What is needed » Output each line of the data word for word, from the first through the line that holds "k).iv = s.iv := rfl", and leave off whatever follows.

Stored data »
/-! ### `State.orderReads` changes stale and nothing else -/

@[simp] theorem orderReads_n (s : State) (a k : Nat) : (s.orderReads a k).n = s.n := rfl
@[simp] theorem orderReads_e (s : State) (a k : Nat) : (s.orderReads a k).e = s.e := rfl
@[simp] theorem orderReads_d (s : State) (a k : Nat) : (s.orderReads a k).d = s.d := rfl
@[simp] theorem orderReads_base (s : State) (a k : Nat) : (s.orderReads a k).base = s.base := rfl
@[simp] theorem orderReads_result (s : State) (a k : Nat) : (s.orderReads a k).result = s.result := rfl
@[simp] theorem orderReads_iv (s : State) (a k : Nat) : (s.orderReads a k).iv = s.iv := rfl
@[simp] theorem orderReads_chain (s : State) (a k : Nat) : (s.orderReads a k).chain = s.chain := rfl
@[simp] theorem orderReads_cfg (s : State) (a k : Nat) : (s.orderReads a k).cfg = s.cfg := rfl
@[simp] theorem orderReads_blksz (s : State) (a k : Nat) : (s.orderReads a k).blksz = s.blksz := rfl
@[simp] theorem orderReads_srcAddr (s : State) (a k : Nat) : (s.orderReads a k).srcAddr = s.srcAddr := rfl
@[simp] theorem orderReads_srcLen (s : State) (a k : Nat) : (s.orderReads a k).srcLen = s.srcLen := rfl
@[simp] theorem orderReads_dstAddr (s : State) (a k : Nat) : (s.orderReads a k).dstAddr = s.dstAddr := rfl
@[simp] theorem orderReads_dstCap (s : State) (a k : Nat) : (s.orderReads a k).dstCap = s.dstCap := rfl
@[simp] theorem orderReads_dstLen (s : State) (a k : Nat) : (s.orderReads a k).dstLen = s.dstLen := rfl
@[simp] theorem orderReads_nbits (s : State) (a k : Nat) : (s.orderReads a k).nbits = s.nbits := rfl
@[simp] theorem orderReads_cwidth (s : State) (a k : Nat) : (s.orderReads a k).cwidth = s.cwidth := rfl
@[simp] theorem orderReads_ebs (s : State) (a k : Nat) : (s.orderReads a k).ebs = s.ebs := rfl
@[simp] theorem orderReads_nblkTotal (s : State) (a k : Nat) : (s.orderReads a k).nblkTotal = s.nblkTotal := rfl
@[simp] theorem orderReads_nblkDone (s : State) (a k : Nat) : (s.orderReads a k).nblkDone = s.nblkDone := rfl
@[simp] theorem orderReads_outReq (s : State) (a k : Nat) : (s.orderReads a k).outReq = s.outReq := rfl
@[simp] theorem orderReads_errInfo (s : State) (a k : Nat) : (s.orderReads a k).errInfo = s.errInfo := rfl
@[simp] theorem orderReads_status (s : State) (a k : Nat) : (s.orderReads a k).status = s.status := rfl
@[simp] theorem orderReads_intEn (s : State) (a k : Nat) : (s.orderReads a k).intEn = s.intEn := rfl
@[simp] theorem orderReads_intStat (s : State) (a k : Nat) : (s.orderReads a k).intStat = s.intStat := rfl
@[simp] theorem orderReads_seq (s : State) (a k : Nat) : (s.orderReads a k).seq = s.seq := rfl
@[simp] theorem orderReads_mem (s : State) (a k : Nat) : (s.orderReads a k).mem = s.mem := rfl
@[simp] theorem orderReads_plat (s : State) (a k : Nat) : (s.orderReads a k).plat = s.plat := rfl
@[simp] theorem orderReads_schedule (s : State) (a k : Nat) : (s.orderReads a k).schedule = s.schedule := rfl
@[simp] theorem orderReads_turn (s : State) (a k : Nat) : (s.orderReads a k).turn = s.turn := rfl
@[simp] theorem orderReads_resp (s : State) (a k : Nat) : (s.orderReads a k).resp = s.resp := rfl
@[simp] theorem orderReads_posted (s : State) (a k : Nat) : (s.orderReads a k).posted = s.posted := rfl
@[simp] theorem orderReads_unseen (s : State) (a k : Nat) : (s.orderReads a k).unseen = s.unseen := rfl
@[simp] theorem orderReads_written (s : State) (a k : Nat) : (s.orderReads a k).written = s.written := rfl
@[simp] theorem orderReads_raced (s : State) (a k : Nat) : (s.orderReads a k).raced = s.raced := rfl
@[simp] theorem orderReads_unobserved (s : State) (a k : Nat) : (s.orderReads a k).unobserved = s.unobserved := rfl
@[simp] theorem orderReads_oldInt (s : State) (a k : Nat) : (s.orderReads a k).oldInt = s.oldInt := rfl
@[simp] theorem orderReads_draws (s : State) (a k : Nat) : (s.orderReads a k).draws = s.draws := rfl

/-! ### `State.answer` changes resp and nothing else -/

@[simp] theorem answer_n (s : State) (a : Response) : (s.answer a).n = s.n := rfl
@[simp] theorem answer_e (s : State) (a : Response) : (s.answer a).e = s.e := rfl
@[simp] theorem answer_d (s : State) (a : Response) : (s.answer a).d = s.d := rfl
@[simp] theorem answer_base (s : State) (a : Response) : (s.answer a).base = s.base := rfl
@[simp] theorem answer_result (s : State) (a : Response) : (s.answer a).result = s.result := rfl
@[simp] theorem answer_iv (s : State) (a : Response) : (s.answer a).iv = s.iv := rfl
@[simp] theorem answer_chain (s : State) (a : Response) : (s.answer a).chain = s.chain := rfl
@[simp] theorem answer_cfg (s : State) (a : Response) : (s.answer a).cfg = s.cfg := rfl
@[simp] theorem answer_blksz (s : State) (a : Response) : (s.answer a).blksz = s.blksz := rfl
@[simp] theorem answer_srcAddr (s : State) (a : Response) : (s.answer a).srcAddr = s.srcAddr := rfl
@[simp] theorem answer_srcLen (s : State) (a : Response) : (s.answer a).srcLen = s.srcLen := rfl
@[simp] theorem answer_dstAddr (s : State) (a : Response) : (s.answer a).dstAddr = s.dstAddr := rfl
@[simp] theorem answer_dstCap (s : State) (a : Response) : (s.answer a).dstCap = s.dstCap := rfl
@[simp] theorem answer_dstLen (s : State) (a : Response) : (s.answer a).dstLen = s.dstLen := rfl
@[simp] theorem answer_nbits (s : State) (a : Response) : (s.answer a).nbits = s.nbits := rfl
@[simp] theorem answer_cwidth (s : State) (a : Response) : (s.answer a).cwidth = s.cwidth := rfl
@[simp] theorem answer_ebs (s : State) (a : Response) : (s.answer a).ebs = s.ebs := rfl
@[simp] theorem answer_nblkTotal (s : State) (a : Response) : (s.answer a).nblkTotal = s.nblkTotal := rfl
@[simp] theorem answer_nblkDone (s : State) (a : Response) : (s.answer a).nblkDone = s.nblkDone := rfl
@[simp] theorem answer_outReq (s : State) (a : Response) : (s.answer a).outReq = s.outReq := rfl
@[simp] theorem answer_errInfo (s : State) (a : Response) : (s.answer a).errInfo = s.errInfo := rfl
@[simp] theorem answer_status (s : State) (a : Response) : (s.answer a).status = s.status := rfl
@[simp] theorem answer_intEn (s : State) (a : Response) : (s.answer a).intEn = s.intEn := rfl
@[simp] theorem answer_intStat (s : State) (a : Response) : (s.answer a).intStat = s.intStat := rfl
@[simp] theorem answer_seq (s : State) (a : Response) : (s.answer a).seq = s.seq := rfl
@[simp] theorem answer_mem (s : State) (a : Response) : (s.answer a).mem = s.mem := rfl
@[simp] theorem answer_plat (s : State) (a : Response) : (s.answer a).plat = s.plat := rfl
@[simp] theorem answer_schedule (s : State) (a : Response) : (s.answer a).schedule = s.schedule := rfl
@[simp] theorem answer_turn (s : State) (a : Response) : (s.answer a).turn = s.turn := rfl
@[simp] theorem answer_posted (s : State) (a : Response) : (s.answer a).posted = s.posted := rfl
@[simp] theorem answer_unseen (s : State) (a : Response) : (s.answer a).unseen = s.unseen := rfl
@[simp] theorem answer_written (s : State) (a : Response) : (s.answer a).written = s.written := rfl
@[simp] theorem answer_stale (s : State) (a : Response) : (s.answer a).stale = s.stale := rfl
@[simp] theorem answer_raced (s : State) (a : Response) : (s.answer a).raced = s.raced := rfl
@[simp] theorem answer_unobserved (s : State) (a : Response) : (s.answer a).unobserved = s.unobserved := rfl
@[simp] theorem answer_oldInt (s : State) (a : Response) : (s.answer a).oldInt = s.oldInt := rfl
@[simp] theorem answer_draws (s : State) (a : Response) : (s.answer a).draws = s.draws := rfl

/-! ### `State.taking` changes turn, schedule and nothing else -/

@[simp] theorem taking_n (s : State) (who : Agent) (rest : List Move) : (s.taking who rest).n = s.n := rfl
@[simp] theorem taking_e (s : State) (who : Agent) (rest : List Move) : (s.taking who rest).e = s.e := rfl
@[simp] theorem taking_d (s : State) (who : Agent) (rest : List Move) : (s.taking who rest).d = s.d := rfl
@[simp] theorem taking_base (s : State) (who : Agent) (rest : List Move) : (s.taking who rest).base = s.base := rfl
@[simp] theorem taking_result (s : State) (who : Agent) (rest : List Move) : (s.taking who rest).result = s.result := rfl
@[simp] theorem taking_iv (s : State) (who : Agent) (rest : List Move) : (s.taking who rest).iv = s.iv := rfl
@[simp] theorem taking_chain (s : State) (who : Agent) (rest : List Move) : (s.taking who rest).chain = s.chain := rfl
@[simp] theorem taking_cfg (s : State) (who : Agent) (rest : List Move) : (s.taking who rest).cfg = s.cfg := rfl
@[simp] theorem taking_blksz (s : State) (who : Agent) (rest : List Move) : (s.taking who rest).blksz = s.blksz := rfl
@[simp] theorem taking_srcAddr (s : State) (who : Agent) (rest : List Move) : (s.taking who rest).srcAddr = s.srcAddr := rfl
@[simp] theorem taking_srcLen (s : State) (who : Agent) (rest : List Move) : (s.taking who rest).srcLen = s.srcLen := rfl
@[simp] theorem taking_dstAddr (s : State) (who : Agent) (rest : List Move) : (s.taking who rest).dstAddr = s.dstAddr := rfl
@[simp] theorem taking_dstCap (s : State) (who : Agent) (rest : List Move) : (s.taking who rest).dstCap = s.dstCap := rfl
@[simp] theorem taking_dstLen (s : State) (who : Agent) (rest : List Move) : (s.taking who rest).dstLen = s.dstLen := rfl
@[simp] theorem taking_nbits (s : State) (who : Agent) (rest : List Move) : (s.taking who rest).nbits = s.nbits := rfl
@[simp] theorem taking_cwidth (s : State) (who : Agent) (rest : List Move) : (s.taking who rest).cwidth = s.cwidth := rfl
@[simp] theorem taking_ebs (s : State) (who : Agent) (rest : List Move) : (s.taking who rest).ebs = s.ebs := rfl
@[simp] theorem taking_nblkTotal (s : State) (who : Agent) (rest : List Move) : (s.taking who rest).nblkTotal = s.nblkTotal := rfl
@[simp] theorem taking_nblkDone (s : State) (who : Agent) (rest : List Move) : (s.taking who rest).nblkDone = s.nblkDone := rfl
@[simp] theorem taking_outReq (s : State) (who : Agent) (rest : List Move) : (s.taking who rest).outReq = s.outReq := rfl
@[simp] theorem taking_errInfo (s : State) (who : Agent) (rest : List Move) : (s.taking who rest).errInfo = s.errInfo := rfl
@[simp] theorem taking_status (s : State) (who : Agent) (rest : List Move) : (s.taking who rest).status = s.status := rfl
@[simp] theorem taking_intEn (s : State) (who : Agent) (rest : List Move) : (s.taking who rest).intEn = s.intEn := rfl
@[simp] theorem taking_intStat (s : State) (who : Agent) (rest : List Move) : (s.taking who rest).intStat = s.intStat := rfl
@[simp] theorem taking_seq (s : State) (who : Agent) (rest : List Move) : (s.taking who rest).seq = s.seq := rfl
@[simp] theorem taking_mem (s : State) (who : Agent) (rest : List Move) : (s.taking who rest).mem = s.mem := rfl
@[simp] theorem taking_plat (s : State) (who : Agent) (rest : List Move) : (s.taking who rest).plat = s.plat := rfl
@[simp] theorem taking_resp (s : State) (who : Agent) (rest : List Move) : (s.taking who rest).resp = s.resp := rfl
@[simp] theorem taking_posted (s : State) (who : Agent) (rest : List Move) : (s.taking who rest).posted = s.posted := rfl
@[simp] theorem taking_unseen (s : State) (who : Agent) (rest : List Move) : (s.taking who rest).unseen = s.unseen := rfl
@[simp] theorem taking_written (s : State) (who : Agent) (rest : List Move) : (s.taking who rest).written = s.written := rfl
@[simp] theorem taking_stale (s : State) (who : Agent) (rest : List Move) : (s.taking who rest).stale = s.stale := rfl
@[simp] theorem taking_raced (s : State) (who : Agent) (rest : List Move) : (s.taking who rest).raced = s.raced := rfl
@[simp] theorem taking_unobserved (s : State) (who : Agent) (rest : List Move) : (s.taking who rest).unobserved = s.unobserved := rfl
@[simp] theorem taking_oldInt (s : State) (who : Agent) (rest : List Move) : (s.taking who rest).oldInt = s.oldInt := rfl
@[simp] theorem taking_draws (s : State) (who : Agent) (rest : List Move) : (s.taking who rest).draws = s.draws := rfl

Answer to the problem »
/-! ### `State.orderReads` changes stale and nothing else -/

@[simp] theorem orderReads_n (s : State) (a k : Nat) : (s.orderReads a k).n = s.n := rfl
@[simp] theorem orderReads_e (s : State) (a k : Nat) : (s.orderReads a k).e = s.e := rfl
@[simp] theorem orderReads_d (s : State) (a k : Nat) : (s.orderReads a k).d = s.d := rfl
@[simp] theorem orderReads_base (s : State) (a k : Nat) : (s.orderReads a k).base = s.base := rfl
@[simp] theorem orderReads_result (s : State) (a k : Nat) : (s.orderReads a k).result = s.result := rfl
@[simp] theorem orderReads_iv (s : State) (a k : Nat) : (s.orderReads a k).iv = s.iv := rfl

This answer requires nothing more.